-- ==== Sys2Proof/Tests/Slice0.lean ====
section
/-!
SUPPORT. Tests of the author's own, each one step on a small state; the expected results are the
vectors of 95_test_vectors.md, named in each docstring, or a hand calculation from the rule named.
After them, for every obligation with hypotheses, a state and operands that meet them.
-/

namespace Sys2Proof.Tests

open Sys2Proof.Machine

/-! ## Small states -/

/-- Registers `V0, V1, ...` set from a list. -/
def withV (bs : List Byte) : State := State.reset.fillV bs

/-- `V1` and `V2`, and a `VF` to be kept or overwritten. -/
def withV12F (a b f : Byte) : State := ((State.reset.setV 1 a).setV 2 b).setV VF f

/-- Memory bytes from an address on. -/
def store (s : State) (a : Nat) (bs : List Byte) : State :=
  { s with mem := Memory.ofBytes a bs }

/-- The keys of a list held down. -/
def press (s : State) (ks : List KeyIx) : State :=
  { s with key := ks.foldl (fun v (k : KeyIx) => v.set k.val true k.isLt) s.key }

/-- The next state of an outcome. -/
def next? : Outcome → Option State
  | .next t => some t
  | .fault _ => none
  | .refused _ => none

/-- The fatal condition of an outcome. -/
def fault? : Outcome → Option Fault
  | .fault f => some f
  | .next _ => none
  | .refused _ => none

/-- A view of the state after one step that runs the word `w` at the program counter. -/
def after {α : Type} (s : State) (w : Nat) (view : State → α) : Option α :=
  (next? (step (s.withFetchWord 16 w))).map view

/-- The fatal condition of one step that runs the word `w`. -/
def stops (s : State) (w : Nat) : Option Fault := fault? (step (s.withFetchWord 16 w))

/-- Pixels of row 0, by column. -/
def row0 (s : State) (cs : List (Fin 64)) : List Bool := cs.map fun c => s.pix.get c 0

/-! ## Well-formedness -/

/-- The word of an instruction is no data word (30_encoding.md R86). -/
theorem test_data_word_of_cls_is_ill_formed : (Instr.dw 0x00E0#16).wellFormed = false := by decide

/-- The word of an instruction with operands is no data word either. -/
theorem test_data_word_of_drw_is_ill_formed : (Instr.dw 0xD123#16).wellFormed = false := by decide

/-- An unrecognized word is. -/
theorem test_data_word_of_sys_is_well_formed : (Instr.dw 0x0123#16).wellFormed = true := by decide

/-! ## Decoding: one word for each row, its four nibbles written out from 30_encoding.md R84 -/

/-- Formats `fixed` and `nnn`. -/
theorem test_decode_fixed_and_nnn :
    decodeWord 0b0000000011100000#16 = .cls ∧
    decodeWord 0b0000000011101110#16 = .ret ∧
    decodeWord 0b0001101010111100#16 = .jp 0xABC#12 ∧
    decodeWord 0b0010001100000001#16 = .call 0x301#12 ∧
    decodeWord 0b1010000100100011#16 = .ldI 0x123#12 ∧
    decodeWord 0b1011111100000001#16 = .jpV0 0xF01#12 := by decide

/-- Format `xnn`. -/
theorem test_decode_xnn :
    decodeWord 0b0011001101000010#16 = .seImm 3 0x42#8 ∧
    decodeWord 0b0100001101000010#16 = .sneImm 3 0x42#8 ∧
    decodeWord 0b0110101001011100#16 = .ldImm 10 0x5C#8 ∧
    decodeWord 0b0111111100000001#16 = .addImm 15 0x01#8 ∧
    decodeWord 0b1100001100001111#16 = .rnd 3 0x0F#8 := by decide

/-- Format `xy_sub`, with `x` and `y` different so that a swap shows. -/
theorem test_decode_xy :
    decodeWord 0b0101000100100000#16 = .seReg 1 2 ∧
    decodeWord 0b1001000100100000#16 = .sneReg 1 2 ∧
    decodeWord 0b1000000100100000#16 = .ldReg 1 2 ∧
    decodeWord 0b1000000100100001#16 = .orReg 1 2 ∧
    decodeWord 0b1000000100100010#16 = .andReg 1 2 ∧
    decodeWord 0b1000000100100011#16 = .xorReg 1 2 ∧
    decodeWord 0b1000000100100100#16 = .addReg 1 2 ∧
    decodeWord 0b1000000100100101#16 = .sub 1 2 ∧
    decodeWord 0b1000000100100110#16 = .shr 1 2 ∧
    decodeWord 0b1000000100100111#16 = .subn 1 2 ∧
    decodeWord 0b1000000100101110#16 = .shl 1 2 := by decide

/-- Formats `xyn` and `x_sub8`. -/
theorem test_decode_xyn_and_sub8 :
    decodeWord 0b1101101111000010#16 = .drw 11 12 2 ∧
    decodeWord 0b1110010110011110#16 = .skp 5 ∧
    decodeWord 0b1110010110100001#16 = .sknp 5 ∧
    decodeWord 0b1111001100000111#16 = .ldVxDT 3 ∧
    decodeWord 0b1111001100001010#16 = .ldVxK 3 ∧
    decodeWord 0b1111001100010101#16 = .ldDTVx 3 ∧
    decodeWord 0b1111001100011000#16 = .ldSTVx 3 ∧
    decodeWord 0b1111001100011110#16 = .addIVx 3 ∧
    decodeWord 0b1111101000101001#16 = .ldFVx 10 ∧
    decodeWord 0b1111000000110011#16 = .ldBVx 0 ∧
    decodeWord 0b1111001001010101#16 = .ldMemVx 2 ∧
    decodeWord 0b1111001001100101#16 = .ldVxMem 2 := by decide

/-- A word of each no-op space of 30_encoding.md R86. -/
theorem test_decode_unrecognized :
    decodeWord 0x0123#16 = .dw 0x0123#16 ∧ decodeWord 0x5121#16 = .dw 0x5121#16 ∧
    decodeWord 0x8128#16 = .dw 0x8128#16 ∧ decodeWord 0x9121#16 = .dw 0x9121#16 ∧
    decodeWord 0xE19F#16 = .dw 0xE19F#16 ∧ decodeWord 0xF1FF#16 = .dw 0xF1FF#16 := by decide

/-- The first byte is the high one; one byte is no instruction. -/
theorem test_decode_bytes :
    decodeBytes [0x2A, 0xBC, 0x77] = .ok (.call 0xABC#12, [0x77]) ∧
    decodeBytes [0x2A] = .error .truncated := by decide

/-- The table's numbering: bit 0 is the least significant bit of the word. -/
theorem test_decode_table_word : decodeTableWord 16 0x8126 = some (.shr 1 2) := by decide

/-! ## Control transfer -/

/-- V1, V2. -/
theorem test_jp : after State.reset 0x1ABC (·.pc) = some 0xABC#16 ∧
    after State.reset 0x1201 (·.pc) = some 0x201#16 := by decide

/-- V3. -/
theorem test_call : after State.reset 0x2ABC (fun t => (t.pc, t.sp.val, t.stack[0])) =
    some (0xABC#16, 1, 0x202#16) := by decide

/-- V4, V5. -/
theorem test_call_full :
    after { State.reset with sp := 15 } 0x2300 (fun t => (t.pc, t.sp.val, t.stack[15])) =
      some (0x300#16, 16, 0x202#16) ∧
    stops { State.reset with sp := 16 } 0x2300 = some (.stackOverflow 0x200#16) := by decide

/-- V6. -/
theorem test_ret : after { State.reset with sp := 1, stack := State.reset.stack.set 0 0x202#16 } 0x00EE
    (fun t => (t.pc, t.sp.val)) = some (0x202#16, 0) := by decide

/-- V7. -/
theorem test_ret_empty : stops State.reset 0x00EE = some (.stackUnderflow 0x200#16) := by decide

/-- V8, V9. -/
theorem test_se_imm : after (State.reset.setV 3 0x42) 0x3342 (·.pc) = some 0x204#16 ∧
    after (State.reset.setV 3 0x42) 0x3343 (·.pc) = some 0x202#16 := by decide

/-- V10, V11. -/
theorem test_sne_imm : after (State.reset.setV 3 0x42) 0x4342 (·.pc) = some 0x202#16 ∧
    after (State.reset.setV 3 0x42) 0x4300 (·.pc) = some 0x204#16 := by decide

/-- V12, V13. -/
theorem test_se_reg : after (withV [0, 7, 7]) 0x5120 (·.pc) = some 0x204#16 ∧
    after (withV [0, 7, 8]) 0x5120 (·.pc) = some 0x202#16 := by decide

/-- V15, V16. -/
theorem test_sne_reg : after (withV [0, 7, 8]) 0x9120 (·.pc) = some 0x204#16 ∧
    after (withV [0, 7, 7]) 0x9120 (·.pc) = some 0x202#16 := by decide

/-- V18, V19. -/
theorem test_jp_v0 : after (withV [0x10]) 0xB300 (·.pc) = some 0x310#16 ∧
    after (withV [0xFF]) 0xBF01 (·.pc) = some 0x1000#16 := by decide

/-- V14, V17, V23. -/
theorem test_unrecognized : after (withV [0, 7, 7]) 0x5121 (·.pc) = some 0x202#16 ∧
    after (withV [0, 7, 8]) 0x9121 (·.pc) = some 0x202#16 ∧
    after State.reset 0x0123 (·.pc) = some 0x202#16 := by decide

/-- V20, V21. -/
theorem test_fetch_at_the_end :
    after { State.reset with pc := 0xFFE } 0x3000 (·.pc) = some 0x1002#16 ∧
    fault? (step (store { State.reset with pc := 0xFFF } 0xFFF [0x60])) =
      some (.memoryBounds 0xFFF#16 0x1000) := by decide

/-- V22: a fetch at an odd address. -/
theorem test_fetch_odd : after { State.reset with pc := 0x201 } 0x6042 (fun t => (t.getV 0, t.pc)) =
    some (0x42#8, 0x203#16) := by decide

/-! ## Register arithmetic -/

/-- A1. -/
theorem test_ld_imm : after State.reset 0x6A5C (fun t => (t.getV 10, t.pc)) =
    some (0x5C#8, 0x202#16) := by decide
+---+
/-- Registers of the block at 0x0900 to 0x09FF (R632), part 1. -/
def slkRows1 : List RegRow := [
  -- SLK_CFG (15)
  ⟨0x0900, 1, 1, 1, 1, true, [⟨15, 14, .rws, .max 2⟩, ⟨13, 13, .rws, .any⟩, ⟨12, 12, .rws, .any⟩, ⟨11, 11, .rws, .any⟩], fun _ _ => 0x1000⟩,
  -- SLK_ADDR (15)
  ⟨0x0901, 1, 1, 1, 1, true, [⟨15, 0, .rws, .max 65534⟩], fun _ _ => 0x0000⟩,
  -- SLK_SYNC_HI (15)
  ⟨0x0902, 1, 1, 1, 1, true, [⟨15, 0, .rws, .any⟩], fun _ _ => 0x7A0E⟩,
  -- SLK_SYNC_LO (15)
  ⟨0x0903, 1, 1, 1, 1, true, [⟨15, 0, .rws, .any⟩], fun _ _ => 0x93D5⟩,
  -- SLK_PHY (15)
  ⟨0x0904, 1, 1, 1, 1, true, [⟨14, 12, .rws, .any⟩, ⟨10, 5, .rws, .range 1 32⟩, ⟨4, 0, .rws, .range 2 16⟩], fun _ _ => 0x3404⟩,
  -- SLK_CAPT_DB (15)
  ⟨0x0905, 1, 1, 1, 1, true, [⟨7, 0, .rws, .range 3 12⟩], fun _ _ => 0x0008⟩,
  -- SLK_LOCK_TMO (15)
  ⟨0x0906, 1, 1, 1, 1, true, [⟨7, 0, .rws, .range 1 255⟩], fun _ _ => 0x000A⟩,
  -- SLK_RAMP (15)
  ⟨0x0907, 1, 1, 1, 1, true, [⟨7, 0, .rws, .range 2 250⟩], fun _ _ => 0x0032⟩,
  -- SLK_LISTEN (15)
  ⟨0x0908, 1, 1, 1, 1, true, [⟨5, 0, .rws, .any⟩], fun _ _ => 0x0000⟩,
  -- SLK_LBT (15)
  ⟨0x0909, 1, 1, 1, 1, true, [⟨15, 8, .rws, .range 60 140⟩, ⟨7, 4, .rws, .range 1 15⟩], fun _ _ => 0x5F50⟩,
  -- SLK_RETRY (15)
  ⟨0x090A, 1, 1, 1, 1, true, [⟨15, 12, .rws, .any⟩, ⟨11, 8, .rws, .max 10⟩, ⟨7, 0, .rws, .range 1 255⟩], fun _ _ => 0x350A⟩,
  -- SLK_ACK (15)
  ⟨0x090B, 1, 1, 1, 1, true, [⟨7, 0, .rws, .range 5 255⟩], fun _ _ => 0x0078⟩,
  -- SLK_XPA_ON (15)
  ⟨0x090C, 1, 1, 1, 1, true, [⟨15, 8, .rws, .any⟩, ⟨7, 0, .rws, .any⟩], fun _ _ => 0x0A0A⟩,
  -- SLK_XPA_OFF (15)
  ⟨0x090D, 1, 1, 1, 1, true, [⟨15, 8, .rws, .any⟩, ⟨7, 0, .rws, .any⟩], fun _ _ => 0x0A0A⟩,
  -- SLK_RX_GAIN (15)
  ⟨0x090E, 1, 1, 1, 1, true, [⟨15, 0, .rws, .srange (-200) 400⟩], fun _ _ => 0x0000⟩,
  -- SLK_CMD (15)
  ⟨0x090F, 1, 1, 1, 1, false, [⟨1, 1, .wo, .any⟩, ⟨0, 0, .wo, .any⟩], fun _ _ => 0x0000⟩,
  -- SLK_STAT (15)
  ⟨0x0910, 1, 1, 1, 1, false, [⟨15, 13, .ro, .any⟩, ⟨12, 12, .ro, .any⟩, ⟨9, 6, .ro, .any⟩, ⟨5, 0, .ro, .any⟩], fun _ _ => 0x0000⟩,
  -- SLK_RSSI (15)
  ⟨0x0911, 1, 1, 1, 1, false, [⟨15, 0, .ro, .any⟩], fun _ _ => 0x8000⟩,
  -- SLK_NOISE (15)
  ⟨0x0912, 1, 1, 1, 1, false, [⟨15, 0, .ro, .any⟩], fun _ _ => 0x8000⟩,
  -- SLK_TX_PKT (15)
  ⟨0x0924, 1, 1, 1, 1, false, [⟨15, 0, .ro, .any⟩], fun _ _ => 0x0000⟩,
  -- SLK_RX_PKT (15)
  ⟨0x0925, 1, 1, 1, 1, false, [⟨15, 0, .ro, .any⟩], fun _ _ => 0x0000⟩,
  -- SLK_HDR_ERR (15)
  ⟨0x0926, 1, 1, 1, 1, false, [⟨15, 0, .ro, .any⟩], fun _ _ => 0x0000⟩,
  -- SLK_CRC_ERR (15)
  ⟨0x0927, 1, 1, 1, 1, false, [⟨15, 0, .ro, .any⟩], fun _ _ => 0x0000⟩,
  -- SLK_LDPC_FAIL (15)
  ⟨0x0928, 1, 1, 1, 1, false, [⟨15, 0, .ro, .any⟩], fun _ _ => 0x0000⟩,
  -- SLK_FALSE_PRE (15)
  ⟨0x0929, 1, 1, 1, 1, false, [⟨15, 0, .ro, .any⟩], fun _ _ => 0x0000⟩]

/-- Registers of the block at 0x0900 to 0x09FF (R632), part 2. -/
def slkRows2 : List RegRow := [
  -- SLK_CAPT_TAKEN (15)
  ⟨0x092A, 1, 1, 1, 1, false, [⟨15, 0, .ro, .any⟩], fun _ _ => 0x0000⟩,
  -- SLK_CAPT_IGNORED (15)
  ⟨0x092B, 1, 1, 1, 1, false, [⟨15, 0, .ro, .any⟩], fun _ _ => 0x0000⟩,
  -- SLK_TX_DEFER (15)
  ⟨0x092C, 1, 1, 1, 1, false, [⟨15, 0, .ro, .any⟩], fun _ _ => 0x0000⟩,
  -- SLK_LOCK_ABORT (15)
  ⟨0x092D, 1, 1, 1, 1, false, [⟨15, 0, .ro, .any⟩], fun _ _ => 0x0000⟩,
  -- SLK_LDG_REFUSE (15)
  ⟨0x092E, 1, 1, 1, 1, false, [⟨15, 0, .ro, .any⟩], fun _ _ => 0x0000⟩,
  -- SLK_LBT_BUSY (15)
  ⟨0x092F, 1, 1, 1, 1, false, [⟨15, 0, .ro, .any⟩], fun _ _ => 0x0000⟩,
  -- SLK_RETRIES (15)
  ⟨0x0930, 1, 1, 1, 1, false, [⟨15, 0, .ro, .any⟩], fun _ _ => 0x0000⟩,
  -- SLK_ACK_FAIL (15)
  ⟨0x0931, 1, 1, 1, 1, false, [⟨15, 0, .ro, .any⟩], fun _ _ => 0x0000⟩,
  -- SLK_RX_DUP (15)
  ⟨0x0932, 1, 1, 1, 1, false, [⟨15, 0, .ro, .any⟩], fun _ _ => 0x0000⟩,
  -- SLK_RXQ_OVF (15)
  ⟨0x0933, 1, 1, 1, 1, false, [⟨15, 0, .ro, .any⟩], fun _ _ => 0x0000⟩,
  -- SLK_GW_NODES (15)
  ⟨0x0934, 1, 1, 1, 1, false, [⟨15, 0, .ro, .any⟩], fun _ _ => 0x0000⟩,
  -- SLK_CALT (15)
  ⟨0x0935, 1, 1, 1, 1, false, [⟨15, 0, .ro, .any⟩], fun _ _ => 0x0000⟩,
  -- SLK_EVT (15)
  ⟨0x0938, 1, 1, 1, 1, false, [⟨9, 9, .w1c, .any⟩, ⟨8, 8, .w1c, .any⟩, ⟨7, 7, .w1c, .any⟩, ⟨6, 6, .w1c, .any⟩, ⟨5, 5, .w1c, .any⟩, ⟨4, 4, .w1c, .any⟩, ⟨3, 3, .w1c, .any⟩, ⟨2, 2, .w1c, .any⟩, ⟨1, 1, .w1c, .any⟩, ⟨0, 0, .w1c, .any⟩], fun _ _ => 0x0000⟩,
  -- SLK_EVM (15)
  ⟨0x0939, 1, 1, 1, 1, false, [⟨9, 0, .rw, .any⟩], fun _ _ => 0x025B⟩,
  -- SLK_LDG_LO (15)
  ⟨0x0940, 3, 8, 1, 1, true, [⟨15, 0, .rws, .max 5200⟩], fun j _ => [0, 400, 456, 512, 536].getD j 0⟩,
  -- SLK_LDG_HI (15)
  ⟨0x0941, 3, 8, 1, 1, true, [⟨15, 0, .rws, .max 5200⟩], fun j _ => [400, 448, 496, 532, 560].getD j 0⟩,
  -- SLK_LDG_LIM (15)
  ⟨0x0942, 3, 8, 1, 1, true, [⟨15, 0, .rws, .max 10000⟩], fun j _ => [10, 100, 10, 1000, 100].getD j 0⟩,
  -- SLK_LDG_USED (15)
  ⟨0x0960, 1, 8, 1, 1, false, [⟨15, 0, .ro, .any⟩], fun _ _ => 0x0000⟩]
+---+
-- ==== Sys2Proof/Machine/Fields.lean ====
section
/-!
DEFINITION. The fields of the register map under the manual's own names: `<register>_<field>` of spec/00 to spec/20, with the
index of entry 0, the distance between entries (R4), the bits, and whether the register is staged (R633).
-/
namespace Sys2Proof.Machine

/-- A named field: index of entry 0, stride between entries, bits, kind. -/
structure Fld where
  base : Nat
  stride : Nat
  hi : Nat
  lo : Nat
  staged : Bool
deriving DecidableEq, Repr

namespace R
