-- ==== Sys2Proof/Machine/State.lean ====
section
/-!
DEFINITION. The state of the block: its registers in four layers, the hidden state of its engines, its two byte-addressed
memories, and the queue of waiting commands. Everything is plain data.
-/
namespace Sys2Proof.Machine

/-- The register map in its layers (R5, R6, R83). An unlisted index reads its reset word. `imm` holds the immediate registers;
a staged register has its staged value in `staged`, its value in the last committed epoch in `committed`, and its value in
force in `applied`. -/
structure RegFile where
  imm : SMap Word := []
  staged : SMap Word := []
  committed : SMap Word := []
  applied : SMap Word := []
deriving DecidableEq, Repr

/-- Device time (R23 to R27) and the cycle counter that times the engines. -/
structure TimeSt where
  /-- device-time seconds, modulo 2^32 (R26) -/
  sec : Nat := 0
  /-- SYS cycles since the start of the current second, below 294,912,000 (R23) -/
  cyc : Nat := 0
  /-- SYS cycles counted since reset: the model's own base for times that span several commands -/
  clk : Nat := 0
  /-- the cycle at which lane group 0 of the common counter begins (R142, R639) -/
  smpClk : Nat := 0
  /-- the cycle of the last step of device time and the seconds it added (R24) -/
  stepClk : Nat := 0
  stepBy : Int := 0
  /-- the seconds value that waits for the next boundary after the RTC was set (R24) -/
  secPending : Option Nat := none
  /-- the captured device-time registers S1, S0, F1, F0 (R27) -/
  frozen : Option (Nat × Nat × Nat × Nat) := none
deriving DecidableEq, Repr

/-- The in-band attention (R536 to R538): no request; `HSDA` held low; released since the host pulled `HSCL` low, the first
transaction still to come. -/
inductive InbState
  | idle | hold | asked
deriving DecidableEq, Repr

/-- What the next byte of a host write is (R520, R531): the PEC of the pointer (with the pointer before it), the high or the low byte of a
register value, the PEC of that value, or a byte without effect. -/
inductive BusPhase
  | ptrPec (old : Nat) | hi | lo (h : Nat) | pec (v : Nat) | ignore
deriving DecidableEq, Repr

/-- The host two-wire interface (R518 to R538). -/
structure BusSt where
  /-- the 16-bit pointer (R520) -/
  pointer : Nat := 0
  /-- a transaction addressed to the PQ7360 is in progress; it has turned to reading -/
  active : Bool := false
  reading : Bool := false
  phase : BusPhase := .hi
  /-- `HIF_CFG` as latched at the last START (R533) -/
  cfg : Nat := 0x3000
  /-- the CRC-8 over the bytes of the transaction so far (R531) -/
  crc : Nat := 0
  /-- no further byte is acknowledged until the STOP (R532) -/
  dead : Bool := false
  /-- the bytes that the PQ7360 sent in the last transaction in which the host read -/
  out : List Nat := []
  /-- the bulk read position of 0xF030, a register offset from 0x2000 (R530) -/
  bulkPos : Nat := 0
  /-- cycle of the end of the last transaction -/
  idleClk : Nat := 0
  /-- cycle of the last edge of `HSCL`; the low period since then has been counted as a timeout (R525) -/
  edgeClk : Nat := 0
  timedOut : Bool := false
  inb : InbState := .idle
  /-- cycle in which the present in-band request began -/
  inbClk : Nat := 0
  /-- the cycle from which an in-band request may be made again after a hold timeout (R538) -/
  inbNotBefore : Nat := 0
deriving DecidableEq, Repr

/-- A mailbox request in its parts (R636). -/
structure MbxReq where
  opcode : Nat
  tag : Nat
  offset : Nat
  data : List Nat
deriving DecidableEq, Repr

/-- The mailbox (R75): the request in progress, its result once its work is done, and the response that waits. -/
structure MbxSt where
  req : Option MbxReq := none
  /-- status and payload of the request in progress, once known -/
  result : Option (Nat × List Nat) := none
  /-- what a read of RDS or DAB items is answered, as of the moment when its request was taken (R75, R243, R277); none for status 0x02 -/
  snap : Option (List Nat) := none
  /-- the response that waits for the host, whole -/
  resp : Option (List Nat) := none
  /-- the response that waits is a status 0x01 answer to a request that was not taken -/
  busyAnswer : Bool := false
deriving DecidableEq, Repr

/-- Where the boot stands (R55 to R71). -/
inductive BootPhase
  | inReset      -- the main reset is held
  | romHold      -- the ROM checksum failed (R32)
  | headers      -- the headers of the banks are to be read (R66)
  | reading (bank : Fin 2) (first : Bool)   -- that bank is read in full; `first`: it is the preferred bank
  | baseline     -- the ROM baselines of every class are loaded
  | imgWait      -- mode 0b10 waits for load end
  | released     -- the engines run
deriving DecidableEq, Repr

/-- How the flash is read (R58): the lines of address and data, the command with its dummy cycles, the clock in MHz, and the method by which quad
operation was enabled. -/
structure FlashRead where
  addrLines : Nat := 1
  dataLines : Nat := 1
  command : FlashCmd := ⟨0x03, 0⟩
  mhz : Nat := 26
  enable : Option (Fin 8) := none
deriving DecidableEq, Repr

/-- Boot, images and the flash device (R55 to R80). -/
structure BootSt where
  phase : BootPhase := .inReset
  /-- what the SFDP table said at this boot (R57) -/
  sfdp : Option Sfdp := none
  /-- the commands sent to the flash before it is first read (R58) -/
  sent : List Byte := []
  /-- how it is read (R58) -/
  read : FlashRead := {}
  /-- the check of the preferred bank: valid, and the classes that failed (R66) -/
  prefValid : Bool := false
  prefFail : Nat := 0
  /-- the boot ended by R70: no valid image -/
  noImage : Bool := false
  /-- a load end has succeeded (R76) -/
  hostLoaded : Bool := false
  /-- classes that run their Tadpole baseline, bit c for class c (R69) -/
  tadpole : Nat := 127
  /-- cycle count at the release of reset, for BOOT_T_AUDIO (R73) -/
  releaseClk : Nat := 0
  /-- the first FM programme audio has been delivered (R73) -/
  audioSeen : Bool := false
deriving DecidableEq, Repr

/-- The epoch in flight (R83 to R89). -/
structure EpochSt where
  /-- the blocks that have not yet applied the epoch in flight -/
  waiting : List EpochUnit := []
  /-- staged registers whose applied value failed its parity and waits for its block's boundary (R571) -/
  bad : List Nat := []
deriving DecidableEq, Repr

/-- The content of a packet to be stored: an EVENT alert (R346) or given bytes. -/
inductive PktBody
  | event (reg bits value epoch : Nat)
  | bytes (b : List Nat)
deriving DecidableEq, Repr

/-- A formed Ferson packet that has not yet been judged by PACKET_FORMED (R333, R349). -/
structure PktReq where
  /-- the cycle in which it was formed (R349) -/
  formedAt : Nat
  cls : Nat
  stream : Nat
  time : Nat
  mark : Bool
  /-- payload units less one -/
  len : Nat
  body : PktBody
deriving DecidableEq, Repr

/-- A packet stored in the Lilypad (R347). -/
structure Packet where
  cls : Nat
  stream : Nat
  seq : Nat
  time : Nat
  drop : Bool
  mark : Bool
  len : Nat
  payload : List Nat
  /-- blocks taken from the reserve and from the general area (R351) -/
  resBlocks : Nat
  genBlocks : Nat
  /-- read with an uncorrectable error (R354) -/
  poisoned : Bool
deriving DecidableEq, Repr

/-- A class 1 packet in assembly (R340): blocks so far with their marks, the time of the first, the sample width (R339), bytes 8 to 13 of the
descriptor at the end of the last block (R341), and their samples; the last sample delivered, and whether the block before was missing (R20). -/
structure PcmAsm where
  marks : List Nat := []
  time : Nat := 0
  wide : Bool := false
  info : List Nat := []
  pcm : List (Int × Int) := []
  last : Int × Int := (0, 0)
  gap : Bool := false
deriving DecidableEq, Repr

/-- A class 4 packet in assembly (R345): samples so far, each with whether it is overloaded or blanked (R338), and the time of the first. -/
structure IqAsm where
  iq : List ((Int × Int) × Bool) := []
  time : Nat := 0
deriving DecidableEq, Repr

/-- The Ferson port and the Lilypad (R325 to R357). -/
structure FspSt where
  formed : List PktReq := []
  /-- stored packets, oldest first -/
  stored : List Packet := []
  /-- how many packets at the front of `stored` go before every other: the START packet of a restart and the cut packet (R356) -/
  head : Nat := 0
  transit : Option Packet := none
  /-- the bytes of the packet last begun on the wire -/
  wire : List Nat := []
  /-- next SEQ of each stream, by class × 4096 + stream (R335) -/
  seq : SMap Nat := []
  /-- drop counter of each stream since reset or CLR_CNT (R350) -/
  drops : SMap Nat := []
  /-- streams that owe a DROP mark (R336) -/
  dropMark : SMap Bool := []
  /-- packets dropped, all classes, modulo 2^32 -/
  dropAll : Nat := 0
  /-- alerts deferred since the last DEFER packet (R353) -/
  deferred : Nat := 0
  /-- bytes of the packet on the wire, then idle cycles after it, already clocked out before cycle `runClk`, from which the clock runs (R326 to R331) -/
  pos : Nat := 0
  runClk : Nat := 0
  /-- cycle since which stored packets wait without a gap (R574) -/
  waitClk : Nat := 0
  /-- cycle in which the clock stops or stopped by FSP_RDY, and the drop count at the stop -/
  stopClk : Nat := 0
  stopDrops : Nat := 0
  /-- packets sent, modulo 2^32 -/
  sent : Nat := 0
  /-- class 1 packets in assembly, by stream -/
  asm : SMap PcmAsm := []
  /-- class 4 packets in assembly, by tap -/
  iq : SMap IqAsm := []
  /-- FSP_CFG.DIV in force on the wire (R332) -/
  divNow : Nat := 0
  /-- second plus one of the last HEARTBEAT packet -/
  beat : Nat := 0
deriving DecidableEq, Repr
+---+
Problem: Among the lines of the listing above, which ones contain the word "bits"? Show them.

Answer to this problem:
index of entry 0, the distance between entries (R4), the bits, and whether the register is staged (R633).
/-- A named field: index of entry 0, stride between entries, bits, kind. -/
  | event (reg bits value epoch : Nat)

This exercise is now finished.